(Beginning of Data shown)

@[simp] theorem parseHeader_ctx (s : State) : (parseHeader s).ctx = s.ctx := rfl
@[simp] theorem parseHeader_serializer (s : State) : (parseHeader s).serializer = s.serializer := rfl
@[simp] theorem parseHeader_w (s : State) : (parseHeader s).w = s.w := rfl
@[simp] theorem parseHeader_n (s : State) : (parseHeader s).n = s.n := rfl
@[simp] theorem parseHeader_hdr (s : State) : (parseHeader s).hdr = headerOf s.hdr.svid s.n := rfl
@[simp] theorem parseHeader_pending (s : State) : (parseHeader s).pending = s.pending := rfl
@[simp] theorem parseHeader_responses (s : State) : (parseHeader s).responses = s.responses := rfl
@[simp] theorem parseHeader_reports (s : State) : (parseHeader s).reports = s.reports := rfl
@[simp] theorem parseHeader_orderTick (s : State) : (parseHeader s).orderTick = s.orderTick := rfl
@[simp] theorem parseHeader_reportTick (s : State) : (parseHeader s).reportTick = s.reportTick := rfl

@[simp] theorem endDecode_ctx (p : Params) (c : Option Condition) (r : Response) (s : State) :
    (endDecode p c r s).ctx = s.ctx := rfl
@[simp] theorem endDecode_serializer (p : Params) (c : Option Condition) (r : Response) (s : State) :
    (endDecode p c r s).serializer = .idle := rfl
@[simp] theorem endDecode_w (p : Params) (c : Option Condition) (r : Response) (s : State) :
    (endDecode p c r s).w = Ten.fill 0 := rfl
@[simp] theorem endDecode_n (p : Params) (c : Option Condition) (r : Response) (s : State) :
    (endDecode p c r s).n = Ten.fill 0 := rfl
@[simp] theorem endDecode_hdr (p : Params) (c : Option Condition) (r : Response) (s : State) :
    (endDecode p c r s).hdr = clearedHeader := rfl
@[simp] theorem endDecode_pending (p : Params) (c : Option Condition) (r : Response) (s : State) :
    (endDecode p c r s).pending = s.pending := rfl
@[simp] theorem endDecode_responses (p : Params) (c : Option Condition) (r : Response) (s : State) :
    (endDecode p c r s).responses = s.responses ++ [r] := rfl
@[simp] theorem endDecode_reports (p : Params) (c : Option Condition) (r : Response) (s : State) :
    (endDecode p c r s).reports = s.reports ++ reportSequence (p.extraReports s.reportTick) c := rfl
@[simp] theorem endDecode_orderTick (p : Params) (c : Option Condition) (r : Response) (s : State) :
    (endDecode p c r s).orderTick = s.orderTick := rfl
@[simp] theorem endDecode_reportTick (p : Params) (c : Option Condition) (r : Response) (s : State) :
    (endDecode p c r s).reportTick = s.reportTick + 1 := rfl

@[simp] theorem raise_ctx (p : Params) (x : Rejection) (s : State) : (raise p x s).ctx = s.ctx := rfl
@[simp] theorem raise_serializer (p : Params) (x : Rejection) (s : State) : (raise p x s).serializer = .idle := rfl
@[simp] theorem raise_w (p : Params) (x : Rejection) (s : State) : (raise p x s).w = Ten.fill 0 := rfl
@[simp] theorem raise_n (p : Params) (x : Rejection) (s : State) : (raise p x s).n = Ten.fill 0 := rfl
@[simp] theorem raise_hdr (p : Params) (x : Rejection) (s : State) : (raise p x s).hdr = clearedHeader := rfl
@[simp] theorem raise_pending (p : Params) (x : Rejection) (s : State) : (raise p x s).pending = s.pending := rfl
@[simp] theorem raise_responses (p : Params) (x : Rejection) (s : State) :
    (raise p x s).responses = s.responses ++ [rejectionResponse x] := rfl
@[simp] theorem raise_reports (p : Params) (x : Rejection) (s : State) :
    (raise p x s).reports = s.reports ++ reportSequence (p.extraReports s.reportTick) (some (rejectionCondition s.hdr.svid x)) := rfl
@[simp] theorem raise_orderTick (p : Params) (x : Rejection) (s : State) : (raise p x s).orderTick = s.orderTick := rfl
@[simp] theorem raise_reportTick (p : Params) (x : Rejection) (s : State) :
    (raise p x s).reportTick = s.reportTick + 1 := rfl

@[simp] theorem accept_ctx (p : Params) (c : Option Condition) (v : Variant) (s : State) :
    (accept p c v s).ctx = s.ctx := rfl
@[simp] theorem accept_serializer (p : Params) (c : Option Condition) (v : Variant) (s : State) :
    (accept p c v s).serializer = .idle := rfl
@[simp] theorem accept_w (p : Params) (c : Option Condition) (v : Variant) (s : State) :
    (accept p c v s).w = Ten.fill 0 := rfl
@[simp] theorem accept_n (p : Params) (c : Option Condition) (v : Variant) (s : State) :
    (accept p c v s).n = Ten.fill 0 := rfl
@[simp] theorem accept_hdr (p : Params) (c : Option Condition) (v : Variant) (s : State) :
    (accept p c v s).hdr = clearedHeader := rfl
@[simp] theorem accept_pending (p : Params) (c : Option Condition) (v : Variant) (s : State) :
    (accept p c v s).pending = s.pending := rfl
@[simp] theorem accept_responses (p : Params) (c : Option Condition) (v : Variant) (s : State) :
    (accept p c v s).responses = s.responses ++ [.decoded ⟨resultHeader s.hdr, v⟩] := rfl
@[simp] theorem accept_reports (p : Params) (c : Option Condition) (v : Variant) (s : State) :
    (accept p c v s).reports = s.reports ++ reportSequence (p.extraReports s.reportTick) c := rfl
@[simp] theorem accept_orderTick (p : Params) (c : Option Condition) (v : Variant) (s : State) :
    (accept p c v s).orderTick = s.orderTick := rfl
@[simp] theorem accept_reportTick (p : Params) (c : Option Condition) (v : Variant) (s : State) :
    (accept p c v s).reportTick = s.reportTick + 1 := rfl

(End of Data shown)
(Beginning of Data shown)

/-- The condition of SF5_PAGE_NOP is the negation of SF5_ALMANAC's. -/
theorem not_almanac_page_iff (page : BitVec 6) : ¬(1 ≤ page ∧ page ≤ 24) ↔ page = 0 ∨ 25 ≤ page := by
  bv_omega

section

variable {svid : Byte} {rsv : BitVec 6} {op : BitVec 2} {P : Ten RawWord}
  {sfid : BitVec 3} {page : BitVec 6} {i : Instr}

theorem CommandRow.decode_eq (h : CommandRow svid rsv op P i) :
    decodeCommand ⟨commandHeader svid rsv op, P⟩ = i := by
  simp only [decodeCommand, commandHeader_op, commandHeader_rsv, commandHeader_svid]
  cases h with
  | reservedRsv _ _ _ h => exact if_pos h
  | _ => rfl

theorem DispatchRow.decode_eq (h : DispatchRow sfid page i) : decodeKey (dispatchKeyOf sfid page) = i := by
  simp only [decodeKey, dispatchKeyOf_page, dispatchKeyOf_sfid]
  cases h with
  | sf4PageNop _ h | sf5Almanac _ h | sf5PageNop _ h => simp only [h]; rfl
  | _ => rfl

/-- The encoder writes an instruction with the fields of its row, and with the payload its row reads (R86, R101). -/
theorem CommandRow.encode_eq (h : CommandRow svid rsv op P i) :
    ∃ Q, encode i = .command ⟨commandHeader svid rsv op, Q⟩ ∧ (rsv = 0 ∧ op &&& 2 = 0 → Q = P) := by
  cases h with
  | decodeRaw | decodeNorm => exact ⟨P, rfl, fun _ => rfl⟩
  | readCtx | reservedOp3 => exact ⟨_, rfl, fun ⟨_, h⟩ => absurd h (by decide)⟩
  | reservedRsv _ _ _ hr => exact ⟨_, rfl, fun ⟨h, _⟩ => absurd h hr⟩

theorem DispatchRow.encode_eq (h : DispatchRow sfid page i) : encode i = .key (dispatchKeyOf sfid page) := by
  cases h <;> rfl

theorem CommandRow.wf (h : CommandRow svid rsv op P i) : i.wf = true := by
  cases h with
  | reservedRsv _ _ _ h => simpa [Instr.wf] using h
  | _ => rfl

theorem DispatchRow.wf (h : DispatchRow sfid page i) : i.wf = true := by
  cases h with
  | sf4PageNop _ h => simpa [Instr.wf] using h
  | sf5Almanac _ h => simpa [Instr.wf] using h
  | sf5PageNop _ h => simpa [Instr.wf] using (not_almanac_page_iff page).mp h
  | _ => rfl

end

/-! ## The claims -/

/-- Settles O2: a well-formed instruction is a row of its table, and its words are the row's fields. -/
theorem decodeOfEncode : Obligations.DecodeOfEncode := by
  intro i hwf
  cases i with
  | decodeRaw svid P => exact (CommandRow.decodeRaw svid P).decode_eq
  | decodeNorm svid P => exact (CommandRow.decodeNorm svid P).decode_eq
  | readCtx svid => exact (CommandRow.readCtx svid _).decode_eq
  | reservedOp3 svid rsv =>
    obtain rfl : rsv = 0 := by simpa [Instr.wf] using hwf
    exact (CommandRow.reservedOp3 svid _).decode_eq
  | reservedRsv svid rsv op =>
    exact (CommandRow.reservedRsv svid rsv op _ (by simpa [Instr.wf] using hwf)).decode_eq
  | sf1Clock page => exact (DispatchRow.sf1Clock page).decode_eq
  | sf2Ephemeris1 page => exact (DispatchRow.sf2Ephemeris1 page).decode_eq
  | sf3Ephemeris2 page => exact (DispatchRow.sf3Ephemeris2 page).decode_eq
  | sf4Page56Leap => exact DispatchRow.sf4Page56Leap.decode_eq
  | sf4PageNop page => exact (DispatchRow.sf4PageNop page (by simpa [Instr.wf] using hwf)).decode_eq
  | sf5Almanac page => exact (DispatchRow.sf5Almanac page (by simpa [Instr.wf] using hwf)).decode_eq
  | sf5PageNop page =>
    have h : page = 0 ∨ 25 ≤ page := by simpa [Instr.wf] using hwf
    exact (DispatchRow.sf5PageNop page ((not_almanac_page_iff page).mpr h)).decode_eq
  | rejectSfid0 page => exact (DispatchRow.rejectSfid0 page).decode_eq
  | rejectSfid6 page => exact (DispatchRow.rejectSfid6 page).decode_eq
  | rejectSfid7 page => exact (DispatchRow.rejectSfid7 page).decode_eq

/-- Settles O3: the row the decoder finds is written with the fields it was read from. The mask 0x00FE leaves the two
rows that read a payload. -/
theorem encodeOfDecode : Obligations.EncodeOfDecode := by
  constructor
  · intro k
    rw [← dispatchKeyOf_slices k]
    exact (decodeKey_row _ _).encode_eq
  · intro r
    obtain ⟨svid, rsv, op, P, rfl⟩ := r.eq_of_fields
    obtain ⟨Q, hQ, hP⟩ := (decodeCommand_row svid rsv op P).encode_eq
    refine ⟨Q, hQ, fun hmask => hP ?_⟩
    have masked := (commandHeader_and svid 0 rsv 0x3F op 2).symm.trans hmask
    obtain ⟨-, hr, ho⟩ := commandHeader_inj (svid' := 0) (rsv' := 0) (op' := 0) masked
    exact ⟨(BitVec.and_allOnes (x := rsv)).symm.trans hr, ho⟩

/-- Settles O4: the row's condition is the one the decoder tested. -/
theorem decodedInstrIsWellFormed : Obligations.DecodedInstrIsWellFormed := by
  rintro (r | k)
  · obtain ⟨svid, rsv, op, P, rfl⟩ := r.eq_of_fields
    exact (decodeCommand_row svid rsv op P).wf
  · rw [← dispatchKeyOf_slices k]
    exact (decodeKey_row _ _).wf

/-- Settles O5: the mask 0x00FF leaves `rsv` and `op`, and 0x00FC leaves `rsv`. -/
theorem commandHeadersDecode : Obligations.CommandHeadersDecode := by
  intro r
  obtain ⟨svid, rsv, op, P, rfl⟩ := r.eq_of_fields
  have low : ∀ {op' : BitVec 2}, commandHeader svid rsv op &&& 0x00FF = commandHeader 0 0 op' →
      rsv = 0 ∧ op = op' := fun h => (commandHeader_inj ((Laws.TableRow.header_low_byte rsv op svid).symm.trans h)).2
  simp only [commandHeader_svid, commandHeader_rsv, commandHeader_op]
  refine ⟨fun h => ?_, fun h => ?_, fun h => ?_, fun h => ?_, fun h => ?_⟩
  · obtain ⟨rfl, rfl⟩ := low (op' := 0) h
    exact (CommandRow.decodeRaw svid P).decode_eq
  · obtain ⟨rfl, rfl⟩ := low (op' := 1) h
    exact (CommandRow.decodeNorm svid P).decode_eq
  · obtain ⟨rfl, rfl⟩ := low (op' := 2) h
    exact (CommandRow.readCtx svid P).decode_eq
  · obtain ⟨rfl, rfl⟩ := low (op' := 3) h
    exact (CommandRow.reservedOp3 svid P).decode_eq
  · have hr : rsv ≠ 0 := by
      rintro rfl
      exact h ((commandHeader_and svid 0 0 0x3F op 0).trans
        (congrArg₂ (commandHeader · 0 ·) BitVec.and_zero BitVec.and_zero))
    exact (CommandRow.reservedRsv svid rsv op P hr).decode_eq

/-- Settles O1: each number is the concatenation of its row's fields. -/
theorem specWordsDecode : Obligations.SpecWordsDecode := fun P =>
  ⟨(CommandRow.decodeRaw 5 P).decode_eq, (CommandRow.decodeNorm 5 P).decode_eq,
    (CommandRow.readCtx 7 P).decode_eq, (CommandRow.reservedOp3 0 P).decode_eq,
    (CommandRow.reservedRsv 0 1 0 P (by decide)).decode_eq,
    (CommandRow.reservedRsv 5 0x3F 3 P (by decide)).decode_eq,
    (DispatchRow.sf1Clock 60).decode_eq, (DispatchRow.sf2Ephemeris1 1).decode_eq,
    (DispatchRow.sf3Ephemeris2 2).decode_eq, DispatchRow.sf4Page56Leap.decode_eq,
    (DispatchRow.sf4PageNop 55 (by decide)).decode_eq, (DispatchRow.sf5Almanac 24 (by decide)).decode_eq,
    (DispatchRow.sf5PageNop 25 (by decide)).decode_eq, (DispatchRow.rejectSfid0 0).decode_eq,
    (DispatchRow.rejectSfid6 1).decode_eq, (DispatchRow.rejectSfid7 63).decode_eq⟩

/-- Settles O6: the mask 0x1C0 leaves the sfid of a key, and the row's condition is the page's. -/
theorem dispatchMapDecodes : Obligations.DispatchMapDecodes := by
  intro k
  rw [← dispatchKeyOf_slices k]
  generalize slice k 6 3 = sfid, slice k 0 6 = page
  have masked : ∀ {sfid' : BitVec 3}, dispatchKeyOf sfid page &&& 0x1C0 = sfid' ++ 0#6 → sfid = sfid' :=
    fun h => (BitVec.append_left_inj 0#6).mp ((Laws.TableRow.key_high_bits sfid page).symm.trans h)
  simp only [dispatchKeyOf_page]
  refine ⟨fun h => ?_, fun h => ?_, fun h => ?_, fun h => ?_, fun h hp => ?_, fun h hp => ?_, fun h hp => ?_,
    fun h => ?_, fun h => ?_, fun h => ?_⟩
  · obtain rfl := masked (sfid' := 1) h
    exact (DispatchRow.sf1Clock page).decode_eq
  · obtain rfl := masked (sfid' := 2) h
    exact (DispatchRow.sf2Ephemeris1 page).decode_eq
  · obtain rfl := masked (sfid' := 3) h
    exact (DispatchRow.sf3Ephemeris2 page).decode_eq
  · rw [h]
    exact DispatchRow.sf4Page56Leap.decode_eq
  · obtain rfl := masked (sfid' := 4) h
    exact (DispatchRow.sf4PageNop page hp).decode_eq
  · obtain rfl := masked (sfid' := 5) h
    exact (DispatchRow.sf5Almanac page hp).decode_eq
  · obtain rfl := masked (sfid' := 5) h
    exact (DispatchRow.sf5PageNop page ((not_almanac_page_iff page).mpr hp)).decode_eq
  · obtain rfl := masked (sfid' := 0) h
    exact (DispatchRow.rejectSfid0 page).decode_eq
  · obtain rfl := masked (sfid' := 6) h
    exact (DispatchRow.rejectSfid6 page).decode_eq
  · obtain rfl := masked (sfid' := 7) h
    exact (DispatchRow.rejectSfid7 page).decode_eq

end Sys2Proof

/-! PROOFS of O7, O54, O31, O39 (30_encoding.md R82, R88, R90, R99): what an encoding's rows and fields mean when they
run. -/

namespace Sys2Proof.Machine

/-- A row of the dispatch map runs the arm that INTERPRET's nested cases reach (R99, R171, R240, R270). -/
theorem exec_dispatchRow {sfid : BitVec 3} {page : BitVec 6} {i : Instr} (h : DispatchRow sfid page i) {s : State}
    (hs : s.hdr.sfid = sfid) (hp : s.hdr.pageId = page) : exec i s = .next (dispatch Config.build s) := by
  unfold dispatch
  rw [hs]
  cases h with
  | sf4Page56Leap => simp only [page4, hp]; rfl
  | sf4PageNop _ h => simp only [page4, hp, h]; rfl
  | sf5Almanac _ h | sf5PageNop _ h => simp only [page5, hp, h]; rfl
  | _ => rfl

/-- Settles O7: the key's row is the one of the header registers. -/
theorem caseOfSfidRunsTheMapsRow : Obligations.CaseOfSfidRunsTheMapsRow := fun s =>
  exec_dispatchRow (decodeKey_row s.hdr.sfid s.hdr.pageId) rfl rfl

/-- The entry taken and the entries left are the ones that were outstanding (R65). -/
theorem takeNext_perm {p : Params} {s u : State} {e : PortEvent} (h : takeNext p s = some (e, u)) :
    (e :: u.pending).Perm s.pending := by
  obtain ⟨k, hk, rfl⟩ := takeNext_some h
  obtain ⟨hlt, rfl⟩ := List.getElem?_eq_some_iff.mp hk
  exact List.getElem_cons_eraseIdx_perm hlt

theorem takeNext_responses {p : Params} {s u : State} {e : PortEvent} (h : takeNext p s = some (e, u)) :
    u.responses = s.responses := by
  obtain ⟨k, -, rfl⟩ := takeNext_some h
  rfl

(End of Data shown)

## Problem to work on
Given the records above, return exactly the lines starting at the line containing "theorem accept_orderTick (p" and ending at the line containing "(accept p c v s).reportTick", including both.

## Reply
@[simp] theorem accept_orderTick (p : Params) (c : Option Condition) (v : Variant) (s : State) :
    (accept p c v s).orderTick = s.orderTick := rfl
@[simp] theorem accept_reportTick (p : Params) (c : Option Condition) (v : Variant) (s : State) :
    (accept p c v s).reportTick = s.reportTick + 1 := rfl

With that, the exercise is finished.